Pyoderma gangrenosum is a rare, inflammatory skin disease where painful pustules or nodules become ulcers that progressively grow. Pyoderma gangrenosum is not infectious.
Though the cause is not well understood, the disease is thought to be due to immune system dysfunction, and particularly improper functioning of neutrophils. In support of an immune cause, a variety of immune mediators such as interleukin (IL)-8, IL-1β, IL-6, interferon (IFN)-γ, granulocyte colony-stimulating factor, tumor necrosis factor alpha, matrix metalloproteinase (MMP)-9, MMP10, and elafin have all been reported to be elevated in patients with pyoderma gangrenosum.
It affects approximately 1 person in 100,000 in the population. Though it can affect people of any age, it mostly affects people in their 40s and 50s.
First-line therapy for disseminated or localized instances of pyoderma gangrenosum is systemic treatment by corticosteroids and ciclosporin. Topical application of clobetasol, mupirocin, and gentamicin alternated with tacrolimus can be effective.

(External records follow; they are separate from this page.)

-- ==== Sys2Proof/Machine/Fetch.lean ====
section
/-! DEFINITION. Fetching an instruction: the opcode byte, then, if OPCODE_TABLE has an entry for it, exactly the operand
bytes its mode consumes, each through the bus (40_step_and_addressing.md rules R78, R82 and R97). -/

namespace Sys2Proof.Machine

/-- Fetch `k` bytes in order (20_memory.md rule R49). -/
def fetchBytes : Nat → State → List Byte × State
  | 0, s => ([], s)
  | k + 1, s =>
    let b := fetch s
    let bs := fetchBytes k b.2
    (b.1 :: bs.1, bs.2)

/-- Fetch and decode one instruction: steps (1) and (2) of rule R78 and the operand consumption of step (3). An opcode
with no entry consumes no operand byte (60_exceptions.md rule R150). -/
def fetchInstr (s : State) : Except DecodeError Instr × State :=
  let op := fetch s
  match lookup s.cfg.table op.1 with
  | none => (.error (.unknownOpcode op.1), op.2)
  | some d =>
    let bs := fetchBytes d.mode.operandBytes op.2
    ((decode s.cfg.table (op.1 :: bs.1)).map (fun r => r.1), bs.2)

/-- Store bytes at consecutive addresses modulo 65536, raw: the copy of the host's `load` (20_memory.md rule R59). -/
def pokeBytes (bs : List Byte) (origin : Addr) (s : State) : State :=
  match bs with
  | [] => s
  | b :: rest => pokeBytes rest (origin + 1) (s.poke origin b)

end Sys2Proof.Machine
end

Pyoderma gangrenosum ulcers demonstrate pathergy, that is, a worsening in response to minor trauma or surgical debridement. Significant care should be taken with dressing changes to prevent potentially rapid wound growth. Many patients respond differently to different types of treatment, for example some benefit from a moist environment, so treatment should be carefully evaluated at each stage.

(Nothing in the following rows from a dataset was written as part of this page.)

/-! ### The microengine -/

/-- 40_step_and_addressing.md R89 to R95: the effective addresses of the six addressing forms, as numbers; the indirect
modes read their pointer's low byte, then its high byte. -/
def Obligations.EffectiveAddressesOfTheModes : Prop :=
  ∀ (s : State) (b lo hi : Byte),
    (effAddr (.zp b) s).1.toNat = b.toNat ∧
    (effAddr (.zpx b) s).1.toNat = (b.toNat + s.x.toNat) % 256 ∧
    (effAddr (.abs lo hi) s).1.toNat = lo.toNat + 256 * hi.toNat ∧
    (effAddr (.absy lo hi) s).1.toNat = (lo.toNat + 256 * hi.toNat + s.y.toNat) % 65536 ∧
    (∀ p : Byte, p.toNat = (b.toNat + s.x.toNat) % 256 →
      (effAddr (.indx b) s).1.toNat = (coreByte (zext16 p) s).toNat +
        256 * (coreByte (ptrHi s.cfg p) (s.note [.read (zext16 p)])).toNat) ∧
    (effAddr (.indy b) s).1.toNat = ((coreByte (zext16 b) s).toNat +
      256 * (coreByte (ptrHi s.cfg b) (s.note [.read (zext16 b)])).toNat + s.y.toNat) % 65536 ∧
    ∀ f : AddrForm, (effAddr f s).2 = s.note (f.pointerEvents s)

/-- 40_step_and_addressing.md R91: the pointer's high byte stands at (p + 1) mod 256 with ZP_PTR_WRAP, else at p + 1; the two
differ only at p = 0xFF. -/
def Obligations.PointerHighByteAddress : Prop :=
  ∀ (c : Config) (p : Byte),
    (c.zpPtrWrap = true → (ptrHi c p).toNat = (p.toNat + 1) % 256) ∧
    (c.zpPtrWrap = false → (ptrHi c p).toNat = p.toNat + 1) ∧
    ((ptrHi { c with zpPtrWrap := true } p ≠ ptrHi { c with zpPtrWrap := false } p) ↔ p = 0xFF)

/-! ### Loads, stores, transfers and stack moves -/

/-- 41_load_store_transfer.md R99 to R101: LDA, LDX and LDY in every form. -/
def Obligations.LoadsTakeTheOperandValue : Prop :=
  ∀ (s : State) (b lo hi : Byte),
    LoadsReg 0xA9 .a (.ldaImm b) (.imm b) s ∧ LoadsReg 0xA5 .a (.ldaZp b) (.mem (.zp b)) s ∧
    LoadsReg 0xB5 .a (.ldaZpx b) (.mem (.zpx b)) s ∧ LoadsReg 0xA1 .a (.ldaIndx b) (.mem (.indx b)) s ∧
    LoadsReg 0xB1 .a (.ldaIndy b) (.mem (.indy b)) s ∧ LoadsReg 0xAD .a (.ldaAbs lo hi) (.mem (.abs lo hi)) s ∧
    LoadsReg 0xB9 .a (.ldaAbsy lo hi) (.mem (.absy lo hi)) s ∧
    LoadsReg 0xA2 .x (.ldxImm b) (.imm b) s ∧ LoadsReg 0xA6 .x (.ldxZp b) (.mem (.zp b)) s ∧
    LoadsReg 0xAE .x (.ldxAbs lo hi) (.mem (.abs lo hi)) s ∧ LoadsReg 0xBE .x (.ldxAbsy lo hi) (.mem (.absy lo hi)) s ∧
    LoadsReg 0xA0 .y (.ldyImm b) (.imm b) s ∧ LoadsReg 0xA4 .y (.ldyZp b) (.mem (.zp b)) s ∧
    LoadsReg 0xB4 .y (.ldyZpx b) (.mem (.zpx b)) s ∧ LoadsReg 0xAC .y (.ldyAbs lo hi) (.mem (.abs lo hi)) s

/-- 41_load_store_transfer.md R102 to R104: STA, STX and STY in every form. -/
def Obligations.StoresWriteOneByte : Prop :=
  ∀ (s : State) (b lo hi : Byte),
    StoresReg 0x85 .a (.staZp b) (.zp b) s ∧ StoresReg 0x95 .a (.staZpx b) (.zpx b) s ∧
    StoresReg 0x81 .a (.staIndx b) (.indx b) s ∧ StoresReg 0x91 .a (.staIndy b) (.indy b) s ∧
    StoresReg 0x8D .a (.staAbs lo hi) (.abs lo hi) s ∧ StoresReg 0x99 .a (.staAbsy lo hi) (.absy lo hi) s ∧
    StoresReg 0x86 .x (.stxZp b) (.zp b) s ∧ StoresReg 0x8E .x (.stxAbs lo hi) (.abs lo hi) s ∧
    StoresReg 0x84 .y (.styZp b) (.zp b) s ∧ StoresReg 0x94 .y (.styZpx b) (.zpx b) s ∧
    StoresReg 0x8C .y (.styAbs lo hi) (.abs lo hi) s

Papules that begin as small "spouts" can be treated with Dakin's solution to prevent infection and wound clusters also benefit from this disinfectant. Wet to dry applications of Dakins can defeat spread of interior infection. Heavy drainage can be offset with Coban dressings. Grafting is not recommended due to tissue necrosis.
If ineffective, alternative therapeutic procedures include systemic treatment with corticosteroids and mycophenolate mofetil; mycophenolate mofetil and ciclosporin; tacrolimus; thalidomide; infliximab; or plasmapheresis.